● The task:
Please transcribe exactly, and only, the lines of the data below between the line holding "def Fld.GAF_ACT_CNT_CONSEC (k" and the line holding "def Reg.RING_LINK : Nat := 0x20000", inclusive.

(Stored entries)
»»

-- ==== Sys2Proof/Machine/Regs.lean ====
section
/-! DEFINITION. The BAR0 register map: for each register of Tables 23.4 to 23.24 (R535) its offset, and for each
of its fields the bits, the access code (R24) and the value after a cold reset (R25), as the register tables of the
block chapters give them. `Reg.X` is the BAR0 offset of register X, `Fld.X_F` its field F. -/
namespace Sys2Proof.Machine

/-! ### GLB: 01_device_overview.md R37; 20_power_clocks_reset.md R485 -/
def Reg.GLB_IDENT : Nat := 0
def Fld.GLB_IDENT_PART : Field := ⟨Reg.GLB_IDENT, 31, 16⟩
def Fld.GLB_IDENT_FAMILY : Field := ⟨Reg.GLB_IDENT, 15, 8⟩
def Fld.GLB_IDENT_STEP : Field := ⟨Reg.GLB_IDENT, 7, 0⟩
def Reg.GLB_CAPS : Nat := 4
def Fld.GLB_CAPS_DEBUG_LOCKED : Field := ⟨Reg.GLB_CAPS, 13, 13⟩
def Fld.GLB_CAPS_LEHR_EN : Field := ⟨Reg.GLB_CAPS, 12, 12⟩
def Fld.GLB_CAPS_MARVERS : Field := ⟨Reg.GLB_CAPS, 8, 4⟩
def Fld.GLB_CAPS_AXES : Field := ⟨Reg.GLB_CAPS, 2, 0⟩
def Reg.GLB_STRAP : Nat := 8
def Fld.GLB_STRAP_MASTER : Field := ⟨Reg.GLB_STRAP, 3, 3⟩
def Fld.GLB_STRAP_CASC_ID : Field := ⟨Reg.GLB_STRAP, 2, 0⟩
def Reg.GLB_READY : Nat := 0x10
def Fld.GLB_READY_READY : Field := ⟨Reg.GLB_READY, 19, 0⟩
def Reg.GLB_RDY_IRQ : Nat := 0x14
def Fld.GLB_RDY_IRQ_RDY : Field := ⟨Reg.GLB_RDY_IRQ, 19, 0⟩
def Reg.GLB_RDY_EN : Nat := 0x18
def Fld.GLB_RDY_EN_RDY : Field := ⟨Reg.GLB_RDY_EN, 19, 0⟩

/-! ### GAF: 02_the_tick.md R65; 18_cascade.md R444 -/
def Reg.GAF_CTRL : Nat := 0x10000
def Fld.GAF_CTRL_BANK_INIT : Field := ⟨Reg.GAF_CTRL, 1, 1⟩
def Fld.GAF_CTRL_RUN : Field := ⟨Reg.GAF_CTRL, 0, 0⟩
def Reg.GAF_STATUS : Nat := 0x10004
def Fld.GAF_STATUS_RUN_ERR : Field := ⟨Reg.GAF_STATUS, 12, 12⟩
def Fld.GAF_STATUS_SWITCH_ERR : Field := ⟨Reg.GAF_STATUS, 11, 8⟩
def Fld.GAF_STATUS_TCLK_SRC : Field := ⟨Reg.GAF_STATUS, 6, 6⟩
def Fld.GAF_STATUS_LOCKED : Field := ⟨Reg.GAF_STATUS, 5, 5⟩
def Fld.GAF_STATUS_SW_PENDING : Field := ⟨Reg.GAF_STATUS, 4, 4⟩
def Fld.GAF_STATUS_VALID_B : Field := ⟨Reg.GAF_STATUS, 3, 3⟩
def Fld.GAF_STATUS_VALID_A : Field := ⟨Reg.GAF_STATUS, 2, 2⟩
def Fld.GAF_STATUS_ACTIVE_BANK : Field := ⟨Reg.GAF_STATUS, 1, 1⟩
def Fld.GAF_STATUS_RUNNING : Field := ⟨Reg.GAF_STATUS, 0, 0⟩
def Reg.GAF_TICKDIV : Nat := 0x10008
def Fld.GAF_TICKDIV_TICKDIV : Field := ⟨Reg.GAF_TICKDIV, 15, 0⟩
def Reg.GAF_SWITCH : Nat := 0x1000c
def Fld.GAF_SWITCH_CANCEL : Field := ⟨Reg.GAF_SWITCH, 2, 2⟩
def Fld.GAF_SWITCH_ARM : Field := ⟨Reg.GAF_SWITCH, 1, 1⟩
def Fld.GAF_SWITCH_BANK : Field := ⟨Reg.GAF_SWITCH, 0, 0⟩
def Reg.GAF_SWTICK_LO : Nat := 0x10010
def Fld.GAF_SWTICK_LO_SWTICK : Field := ⟨Reg.GAF_SWTICK_LO, 31, 0⟩
def Reg.GAF_SWTICK_HI : Nat := 0x10014
def Fld.GAF_SWTICK_HI_SWTICK : Field := ⟨Reg.GAF_SWTICK_HI, 15, 0⟩
def Reg.GAF_TICKNO_LO : Nat := 0x10018
def Fld.GAF_TICKNO_LO_TICKNO : Field := ⟨Reg.GAF_TICKNO_LO, 31, 0⟩
def Reg.GAF_TICKNO_HI : Nat := 0x1001c
def Fld.GAF_TICKNO_HI_TICKNO : Field := ⟨Reg.GAF_TICKNO_HI, 15, 0⟩
def Reg.GAF_DTIME_LO : Nat := 0x10020
def Fld.GAF_DTIME_LO_DTIME : Field := ⟨Reg.GAF_DTIME_LO, 31, 0⟩
def Reg.GAF_DTIME_HI : Nat := 0x10024
def Fld.GAF_DTIME_HI_DTIME : Field := ⟨Reg.GAF_DTIME_HI, 31, 0⟩
def Reg.GAF_EDGE_LO : Nat := 0x10028
def Fld.GAF_EDGE_LO_EDGE : Field := ⟨Reg.GAF_EDGE_LO, 31, 0⟩
def Reg.GAF_EDGE_HI : Nat := 0x1002c
def Fld.GAF_EDGE_HI_EDGE : Field := ⟨Reg.GAF_EDGE_HI, 31, 0⟩
def Reg.GAF_OVR_LO : Nat := 0x10030
def Fld.GAF_OVR_LO_OVR : Field := ⟨Reg.GAF_OVR_LO, 31, 0⟩
def Reg.GAF_OVR_HI : Nat := 0x10034
def Fld.GAF_OVR_HI_OVR : Field := ⟨Reg.GAF_OVR_HI, 31, 0⟩
def Reg.GAF_IRQ_STATUS : Nat := 0x10038
def Fld.GAF_IRQ_STATUS_LOCK_LOST : Field := ⟨Reg.GAF_IRQ_STATUS, 4, 4⟩
def Fld.GAF_IRQ_STATUS_PWMOFF : Field := ⟨Reg.GAF_IRQ_STATUS, 3, 3⟩
def Fld.GAF_IRQ_STATUS_SWITCH_ERR : Field := ⟨Reg.GAF_IRQ_STATUS, 2, 2⟩
def Fld.GAF_IRQ_STATUS_SWITCHED : Field := ⟨Reg.GAF_IRQ_STATUS, 1, 1⟩
def Fld.GAF_IRQ_STATUS_OVERRUN : Field := ⟨Reg.GAF_IRQ_STATUS, 0, 0⟩
def Reg.GAF_IRQ_EN : Nat := 0x1003c
def Fld.GAF_IRQ_EN_LOCK_LOST : Field := ⟨Reg.GAF_IRQ_EN, 4, 4⟩
def Fld.GAF_IRQ_EN_PWMOFF : Field := ⟨Reg.GAF_IRQ_EN, 3, 3⟩
def Fld.GAF_IRQ_EN_SWITCH_ERR : Field := ⟨Reg.GAF_IRQ_EN, 2, 2⟩
def Fld.GAF_IRQ_EN_SWITCHED : Field := ⟨Reg.GAF_IRQ_EN, 1, 1⟩
def Fld.GAF_IRQ_EN_OVERRUN : Field := ⟨Reg.GAF_IRQ_EN, 0, 0⟩
def Reg.GAF_CTLMISS : Nat := 0x10040
def Fld.GAF_CTLMISS_MISS : Field := ⟨Reg.GAF_CTLMISS, 23, 0⟩
def Reg.GAF_PWMOFF : Nat := 0x10044
def Fld.GAF_PWMOFF_AXIS : Field := ⟨Reg.GAF_PWMOFF, 5, 0⟩
def Reg.GAF_GUARD : Nat := 0x10048
def Fld.GAF_GUARD_GUARD : Field := ⟨Reg.GAF_GUARD, 15, 0⟩
def Reg.GAF_ACT_CNT (k : Nat) : Nat := 0x10100 + 8 * k
def Fld.GAF_ACT_CNT_CLR (k : Nat) : Field := ⟨Reg.GAF_ACT_CNT k, 31, 31⟩
def Fld.GAF_ACT_CNT_CONSEC (k : Nat) : Field := ⟨Reg.GAF_ACT_CNT k, 19, 16⟩
def Fld.GAF_ACT_CNT_OVRCNT (k : Nat) : Field := ⟨Reg.GAF_ACT_CNT k, 15, 0⟩
def Reg.GAF_ACT_TIME (k : Nat) : Nat := 0x10104 + 8 * k
def Fld.GAF_ACT_TIME_LASTDONE (k : Nat) : Field := ⟨Reg.GAF_ACT_TIME k, 31, 16⟩
def Fld.GAF_ACT_TIME_MINSLACK (k : Nat) : Field := ⟨Reg.GAF_ACT_TIME k, 15, 0⟩

/-! ### RING: 03_rings_and_doorbells.md R107 -/
def Reg.RING_LINK : Nat := 0x20000
def Fld.RING_LINK_UP : Field := ⟨Reg.RING_LINK, 16, 16⟩
def Fld.RING_LINK_WIDTH : Field := ⟨Reg.RING_LINK, 7, 4⟩
def Fld.RING_LINK_SPEED : Field := ⟨Reg.RING_LINK, 3, 0⟩
def Reg.RING_ABORT : Nat := 0x20010
def Fld.RING_ABORT_ALL : Field := ⟨Reg.RING_ABORT, 31, 31⟩
def Fld.RING_ABORT_SQ : Field := ⟨Reg.RING_ABORT, 29, 24⟩
def Fld.RING_ABORT_SEQ : Field := ⟨Reg.RING_ABORT, 15, 0⟩
def Reg.RING_ABORT_STS : Nat := 0x20014
def Fld.RING_ABORT_STS_MATCHED : Field := ⟨Reg.RING_ABORT_STS, 31, 16⟩
def Fld.RING_ABORT_STS_HELD : Field := ⟨Reg.RING_ABORT_STS, 4, 4⟩
def Fld.RING_ABORT_STS_RESULT : Field := ⟨Reg.RING_ABORT_STS, 1, 0⟩
def Reg.RING_IRQ_STATUS : Nat := 0x20020
def Fld.RING_IRQ_STATUS_BAR4_BLOCKED : Field := ⟨Reg.RING_IRQ_STATUS, 3, 3⟩
def Fld.RING_IRQ_STATUS_LINK_EVT : Field := ⟨Reg.RING_IRQ_STATUS, 2, 2⟩
def Fld.RING_IRQ_STATUS_CQ_ERR : Field := ⟨Reg.RING_IRQ_STATUS, 1, 1⟩
def Fld.RING_IRQ_STATUS_SQ_ERR : Field := ⟨Reg.RING_IRQ_STATUS, 0, 0⟩
def Reg.RING_IRQ_EN : Nat := 0x20024
def Fld.RING_IRQ_EN_BAR4_BLOCKED : Field := ⟨Reg.RING_IRQ_EN, 3, 3⟩
def Fld.RING_IRQ_EN_LINK_EVT : Field := ⟨Reg.RING_IRQ_EN, 2, 2⟩
def Fld.RING_IRQ_EN_CQ_ERR : Field := ⟨Reg.RING_IRQ_EN, 1, 1⟩
def Fld.RING_IRQ_EN_SQ_ERR : Field := ⟨Reg.RING_IRQ_EN, 0, 0⟩
def Reg.RING_BVEC (i : Nat) : Nat := 0x20400 + 4 * i
def Fld.RING_BVEC_VECTOR (i : Nat) : Field := ⟨Reg.RING_BVEC i, 6, 0⟩
def Reg.SQ_BASE_LO (n : Nat) : Nat := 0x21000 + 0x40 * n
def Fld.SQ_BASE_LO_BASE_LO (n : Nat) : Field := ⟨Reg.SQ_BASE_LO n, 31, 12⟩
def Reg.SQ_BASE_HI (n : Nat) : Nat := 0x21004 + 0x40 * n
def Fld.SQ_BASE_HI_BASE_HI (n : Nat) : Field := ⟨Reg.SQ_BASE_HI n, 31, 0⟩
def Reg.SQ_CFG (n : Nat) : Nat := 0x21008 + 0x40 * n
def Fld.SQ_CFG_LOG2SIZE (n : Nat) : Field := ⟨Reg.SQ_CFG n, 20, 16⟩
def Fld.SQ_CFG_CQ (n : Nat) : Field := ⟨Reg.SQ_CFG n, 13, 8⟩
def Fld.SQ_CFG_PRIO (n : Nat) : Field := ⟨Reg.SQ_CFG n, 3, 2⟩
def Fld.SQ_CFG_EN (n : Nat) : Field := ⟨Reg.SQ_CFG n, 0, 0⟩
def Reg.SQ_HEAD (n : Nat) : Nat := 0x2100c + 0x40 * n
def Fld.SQ_HEAD_HEAD (n : Nat) : Field := ⟨Reg.SQ_HEAD n, 15, 0⟩
def Reg.SQ_TAIL (n : Nat) : Nat := 0x21010 + 0x40 * n
def Fld.SQ_TAIL_TAIL (n : Nat) : Field := ⟨Reg.SQ_TAIL n, 15, 0⟩
def Reg.SQ_SEQ (n : Nat) : Nat := 0x21014 + 0x40 * n
def Fld.SQ_SEQ_NEXT (n : Nat) : Field := ⟨Reg.SQ_SEQ n, 15, 0⟩
def Reg.SQ_STATUS (n : Nat) : Nat := 0x21018 + 0x40 * n
def Fld.SQ_STATUS_INFLIGHT (n : Nat) : Field := ⟨Reg.SQ_STATUS n, 23, 16⟩
def Fld.SQ_STATUS_ERR (n : Nat) : Field := ⟨Reg.SQ_STATUS n, 7, 4⟩
def Fld.SQ_STATUS_HALTED (n : Nat) : Field := ⟨Reg.SQ_STATUS n, 1, 1⟩
def Fld.SQ_STATUS_ACTIVE (n : Nat) : Field := ⟨Reg.SQ_STATUS n, 0, 0⟩
def Reg.CQ_BASE_LO (n : Nat) : Nat := 0x22000 + 0x40 * n
def Fld.CQ_BASE_LO_BASE_LO (n : Nat) : Field := ⟨Reg.CQ_BASE_LO n, 31, 12⟩
def Reg.CQ_BASE_HI (n : Nat) : Nat := 0x22004 + 0x40 * n
def Fld.CQ_BASE_HI_BASE_HI (n : Nat) : Field := ⟨Reg.CQ_BASE_HI n, 31, 0⟩
def Reg.CQ_CFG (n : Nat) : Nat := 0x22008 + 0x40 * n
def Fld.CQ_CFG_LOG2SIZE (n : Nat) : Field := ⟨Reg.CQ_CFG n, 20, 16⟩
def Fld.CQ_CFG_VECTOR (n : Nat) : Field := ⟨Reg.CQ_CFG n, 14, 8⟩
def Fld.CQ_CFG_ERR_IMM (n : Nat) : Field := ⟨Reg.CQ_CFG n, 1, 1⟩
def Fld.CQ_CFG_EN (n : Nat) : Field := ⟨Reg.CQ_CFG n, 0, 0⟩
def Reg.CQ_MOD (n : Nat) : Nat := 0x2200c + 0x40 * n
def Fld.CQ_MOD_TIME (n : Nat) : Field := ⟨Reg.CQ_MOD n, 25, 16⟩
def Fld.CQ_MOD_COUNT (n : Nat) : Field := ⟨Reg.CQ_MOD n, 7, 0⟩
def Reg.CQ_TAIL (n : Nat) : Nat := 0x22010 + 0x40 * n
def Fld.CQ_TAIL_PHASE (n : Nat) : Field := ⟨Reg.CQ_TAIL n, 16, 16⟩
def Fld.CQ_TAIL_TAIL (n : Nat) : Field := ⟨Reg.CQ_TAIL n, 15, 0⟩
def Reg.CQ_HEAD (n : Nat) : Nat := 0x22014 + 0x40 * n
def Fld.CQ_HEAD_HEAD (n : Nat) : Field := ⟨Reg.CQ_HEAD n, 15, 0⟩
def Reg.CQ_STATUS (n : Nat) : Nat := 0x22018 + 0x40 * n
def Fld.CQ_STATUS_FREE (n : Nat) : Field := ⟨Reg.CQ_STATUS n, 31, 16⟩
def Fld.CQ_STATUS_ERR (n : Nat) : Field := ⟨Reg.CQ_STATUS n, 7, 4⟩
def Fld.CQ_STATUS_ACTIVE (n : Nat) : Field := ⟨Reg.CQ_STATUS n, 0, 0⟩
def Reg.MSIX_ADDR_LO (v : Nat) : Nat := 0x28000 + 0x10 * v
def Fld.MSIX_ADDR_LO_ADDR (v : Nat) : Field := ⟨Reg.MSIX_ADDR_LO v, 31, 2⟩
def Reg.MSIX_ADDR_HI (v : Nat) : Nat := 0x28004 + 0x10 * v
def Fld.MSIX_ADDR_HI_ADDR (v : Nat) : Field := ⟨Reg.MSIX_ADDR_HI v, 31, 0⟩
def Reg.MSIX_DATA (v : Nat) : Nat := 0x28008 + 0x10 * v
def Fld.MSIX_DATA_DATA (v : Nat) : Field := ⟨Reg.MSIX_DATA v, 31, 0⟩
def Reg.MSIX_CTRL (v : Nat) : Nat := 0x2800c + 0x10 * v
def Fld.MSIX_CTRL_MASK (v : Nat) : Field := ⟨Reg.MSIX_CTRL v, 0, 0⟩
def Reg.MSIX_PBA (w : Nat) : Nat := 0x29000 + 4 * w
def Fld.MSIX_PBA_PENDING (w : Nat) : Field := ⟨Reg.MSIX_PBA w, 31, 0⟩

/-! ### FEN: 04_fences.md R132 -/
def Reg.FEN_HSIG_LO : Nat := 0x30010
def Fld.FEN_HSIG_LO_VALUE : Field := ⟨Reg.FEN_HSIG_LO, 31, 0⟩
def Reg.FEN_HSIG_HI : Nat := 0x30014
def Fld.FEN_HSIG_HI_VALUE : Field := ⟨Reg.FEN_HSIG_HI, 31, 0⟩
def Reg.FEN_HSIG_CMD : Nat := 0x30018
def Fld.FEN_HSIG_CMD_POISON : Field := ⟨Reg.FEN_HSIG_CMD, 18, 18⟩
def Fld.FEN_HSIG_CMD_UNPOISON : Field := ⟨Reg.FEN_HSIG_CMD, 17, 17⟩
def Fld.FEN_HSIG_CMD_SIGNAL : Field := ⟨Reg.FEN_HSIG_CMD, 16, 16⟩
def Fld.FEN_HSIG_CMD_INDEX : Field := ⟨Reg.FEN_HSIG_CMD, 9, 0⟩
def Reg.FEN_STALE : Nat := 0x30020
def Fld.FEN_STALE_CLR : Field := ⟨Reg.FEN_STALE, 31, 31⟩
def Fld.FEN_STALE_COUNT : Field := ⟨Reg.FEN_STALE, 15, 0⟩
def Reg.FEN_IRQ_STATUS : Nat := 0x30030
def Fld.FEN_IRQ_STATUS_STALE : Field := ⟨Reg.FEN_IRQ_STATUS, 17, 17⟩
def Fld.FEN_IRQ_STATUS_POISONED : Field := ⟨Reg.FEN_IRQ_STATUS, 16, 16⟩
def Fld.FEN_IRQ_STATUS_WATCH : Field := ⟨Reg.FEN_IRQ_STATUS, 15, 0⟩
def Reg.FEN_IRQ_EN : Nat := 0x30034
def Fld.FEN_IRQ_EN_STALE : Field := ⟨Reg.FEN_IRQ_EN, 17, 17⟩
def Fld.FEN_IRQ_EN_POISONED : Field := ⟨Reg.FEN_IRQ_EN, 16, 16⟩
def Fld.FEN_IRQ_EN_WATCH : Field := ⟨Reg.FEN_IRQ_EN, 15, 0⟩
def Reg.FEN_POISON_FIRST : Nat := 0x30040
def Fld.FEN_POISON_FIRST_VALID : Field := ⟨Reg.FEN_POISON_FIRST, 31, 31⟩
def Fld.FEN_POISON_FIRST_INDEX : Field := ⟨Reg.FEN_POISON_FIRST, 9, 0⟩
def Reg.FEN_WATCH (w : Nat) : Nat := 0x30100 + 0x10 * w
def Fld.FEN_WATCH_EN (w : Nat) : Field := ⟨Reg.FEN_WATCH w, 31, 31⟩
def Fld.FEN_WATCH_INDEX (w : Nat) : Field := ⟨Reg.FEN_WATCH w, 9, 0⟩
def Reg.FEN_WATCH_THRESH_LO (w : Nat) : Nat := 0x30108 + 0x10 * w
def Fld.FEN_WATCH_THRESH_LO_THRESH (w : Nat) : Field := ⟨Reg.FEN_WATCH_THRESH_LO w, 31, 0⟩
def Reg.FEN_WATCH_THRESH_HI (w : Nat) : Nat := 0x3010c + 0x10 * w
def Fld.FEN_WATCH_THRESH_HI_THRESH (w : Nat) : Field := ⟨Reg.FEN_WATCH_THRESH_HI w, 31, 0⟩
def Reg.FEN_EVT (k : Nat) : Nat := 0x30200 + 0x10 * k
def Fld.FEN_EVT_EN (k : Nat) : Field := ⟨Reg.FEN_EVT k, 31, 31⟩
def Fld.FEN_EVT_FENCE (k : Nat) : Field := ⟨Reg.FEN_EVT k, 17, 8⟩
def Fld.FEN_EVT_SOURCE (k : Nat) : Field := ⟨Reg.FEN_EVT k, 7, 0⟩
def Reg.FEN_EVT_COUNT (k : Nat) : Nat := 0x30204 + 0x10 * k
def Fld.FEN_EVT_COUNT_COUNT (k : Nat) : Field := ⟨Reg.FEN_EVT_COUNT k, 31, 0⟩
def Reg.FEN_EVT_BASE_LO (k : Nat) : Nat := 0x30208 + 0x10 * k
def Fld.FEN_EVT_BASE_LO_BASE (k : Nat) : Field := ⟨Reg.FEN_EVT_BASE_LO k, 31, 0⟩
def Reg.FEN_EVT_BASE_HI (k : Nat) : Nat := 0x3020c + 0x10 * k
def Fld.FEN_EVT_BASE_HI_BASE (k : Nat) : Field := ⟨Reg.FEN_EVT_BASE_HI k, 31, 0⟩
def Reg.FEN_EXPORT (e : Nat) : Nat := 0x30400 + 4 * e
def Fld.FEN_EXPORT_EN (e : Nat) : Field := ⟨Reg.FEN_EXPORT e, 31, 31⟩
def Fld.FEN_EXPORT_FENCE (e : Nat) : Field := ⟨Reg.FEN_EXPORT e, 9, 0⟩
def Reg.FEN_IMPORT (i : Nat) : Nat := 0x30420 + 4 * i
def Fld.FEN_IMPORT_EN (i : Nat) : Field := ⟨Reg.FEN_IMPORT i, 31, 31⟩
def Fld.FEN_IMPORT_POISON_ON_LOST (i : Nat) : Field := ⟨Reg.FEN_IMPORT i, 30, 30⟩
def Fld.FEN_IMPORT_EXPORT (i : Nat) : Field := ⟨Reg.FEN_IMPORT i, 21, 20⟩
def Fld.FEN_IMPORT_DEVICE (i : Nat) : Field := ⟨Reg.FEN_IMPORT i, 18, 16⟩
def Fld.FEN_IMPORT_FENCE (i : Nat) : Field := ⟨Reg.FEN_IMPORT i, 9, 0⟩
def Reg.FEN_VALUE_LO (n : Nat) : Nat := 0x32000 + 8 * n
def Fld.FEN_VALUE_LO_VALUE (n : Nat) : Field := ⟨Reg.FEN_VALUE_LO n, 31, 0⟩
def Reg.FEN_VALUE_HI (n : Nat) : Nat := 0x32004 + 8 * n
def Fld.FEN_VALUE_HI_VALUE (n : Nat) : Field := ⟨Reg.FEN_VALUE_HI n, 31, 0⟩
def Reg.FEN_STATE (n : Nat) : Nat := 0x34000 + 4 * n
def Fld.FEN_STATE_POISONED (n : Nat) : Field := ⟨Reg.FEN_STATE n, 8, 8⟩
def Fld.FEN_STATE_POISON_ON_FAIL (n : Nat) : Field := ⟨Reg.FEN_STATE n, 0, 0⟩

««

● The completed task:
def Fld.GAF_ACT_CNT_CONSEC (k : Nat) : Field := ⟨Reg.GAF_ACT_CNT k, 19, 16⟩
def Fld.GAF_ACT_CNT_OVRCNT (k : Nat) : Field := ⟨Reg.GAF_ACT_CNT k, 15, 0⟩
def Reg.GAF_ACT_TIME (k : Nat) : Nat := 0x10104 + 8 * k
def Fld.GAF_ACT_TIME_LASTDONE (k : Nat) : Field := ⟨Reg.GAF_ACT_TIME k, 31, 16⟩
def Fld.GAF_ACT_TIME_MINSLACK (k : Nat) : Field := ⟨Reg.GAF_ACT_TIME k, 15, 0⟩

/-! ### RING: 03_rings_and_doorbells.md R107 -/
def Reg.RING_LINK : Nat := 0x20000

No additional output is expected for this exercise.